Student flats are so small I wonder if it’s all some kind of elaborate joke. There’s one narrow single bed – as you know, students are famously celibate for religious reasons – a tiny en-suite shower room, a desk, and well, that’s it. What about storing books, linen, clothes, and other general stuff?
Some private landlords are heroes, but the worst examples treat students with outright disdain. Most scholars are young and excited to be living independently for the first time. They are optimistic and accept the shabby state of the property, although a broken heater in September seems more important when December comes.

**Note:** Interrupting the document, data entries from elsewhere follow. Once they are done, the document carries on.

-- ==== Sys2Proof/Machine/Operands.lean ====
section
/-! DEFINITION. The operands a command reads from the registers and buffers (10_state.md R36), and the operand checks
(the length and range tests of the command rules, 60_exceptions.md R306). -/

namespace Sys2Proof.Machine

/-- `VAL[0..LEN-1]`. -/
def State.value (s : State) : List Byte := s.val.toList.take s.len.toNat

/-- `W[0..WLEN-1]`. -/
def State.words (s : State) : List Word := s.w.toList.take s.wlen.toNat

/-- `PASS[0..PLEN-1]`. -/
def State.passphrase (s : State) : List Byte := s.pass.toList.take s.plen.toNat

/-- The points `(XS[i], YS[i][0..LEN-1])` for `i` in 0 to `n-1` (R190, R192). -/
def State.points (s : State) (n : Nat) : List (Byte × List Byte) :=
  (s.xs.toList.zip (s.ys.toList.map (fun row => row.toList.take s.len.toNat))).take n

/-- The group descriptors `(GRPCNT[g], GRPTHR[g])` for `g` in 0 to `GC-1` (R254). -/
def State.groups (s : State) : List (Nat × Nat) :=
  ((s.grpcnt.toList.map BitVec.toNat).zip (s.grpthr.toList.map BitVec.toNat)).take s.gc.toNat

/-- `(MNLEN[s], MN[s])` for `s` in 0 to `NSH-1` (R270). -/
def State.rows (s : State) : List (BitVec 6 × Vector Word 33) :=
  (s.mnlen.toList.zip s.mn.toList).take s.nsh.toNat

/-- The Share record in the registers and `VAL` (R23, R238). -/
def State.shareRecord (s : State) : Share where
  id := s.id
  ie := s.ie
  gi := s.gi
  gt := s.gt
  gc := s.gc
  mi := s.mi
  mt := s.mt
  value := s.value

/-- `lo <= n <= hi`. -/
def inRange (lo hi n : Nat) : Bool := lo ≤ n && n ≤ hi

/-- `1 <= threshold <= count <= 16` (R19). -/
def thresholdOk (threshold count : Nat) : Bool := 1 ≤ threshold && threshold ≤ count && count ≤ 16

/-- A master secret's length: even and 16 to 32 (R215, R252, R263). -/
def secretLengthOk (n : Nat) : Bool := 16 ≤ n && n ≤ 32 && n % 2 == 0

/-- The x values in use are pairwise different (R182). -/
def distinct (xs : List Byte) : Bool := decide xs.Nodup

end Sys2Proof.Machine
end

Some houses are so bad you’d think the Young Ones was a documentary. Owners rent out hovels, knowing they won’t make get as much money, but won’t have to do any repairs. They don’t reckon on parents. Do not mess with articulate, protective, litigious parents. They are fierce.
Rigsby-ite owners assume they can cheat and fleece students, ignoring the Deposit Protection Scheme or docking money for minor misdemeanours. One landlord even tried to charge a back-dated retainer on a house we’d moved into in the autumn. Nice try.
Neighbours argue that students destroy their community, having moved for the old style houses or peace and quiet, not parties, gigs and poster sales. Students, meanwhile counter that they need to live somewhere.
It’s not their fault, but students are a beacon for crime. Criminals think they own computers, drugs, loads of lovely cash and consumer items, and landlords can put burglar alarms low down on the list of importance.
Studentland is very quite in May (exams) but noisy in June (parties!) Outside of term time, it’s a wasteland. One friend watched the value of his home tumble, and then the accompanying theft and mugging rates made the streets a no-go. He was beaten up on his own doorstep, and moved away.
Buses are so plentiful that diesel smog chokes your lungs and obstructs the view. Then come July they all migrate in herds like Wildebeest back to the depot, where they stay grazing until September. Mind you, for those no longer in the first flush of youth, it’s a compliment to be asked at the bus-stop what course you are on.
Student zones are coalmine canaries, indicating where the next up and coming area will be, usually full of large cheap family homes, unrenovated, with intact original features (and a smell of stale weed and pizzas).
One neighbourhood in Edinburgh campaigned against the transient nature of its student population, which they claimed discouraged any sense of community. The students offered to organise a street party for the grumpy neighbours, who were long past the stage of swigging BOGOF Frascati from the bottle with a fag end bobbing about, but it’s the thought that counts.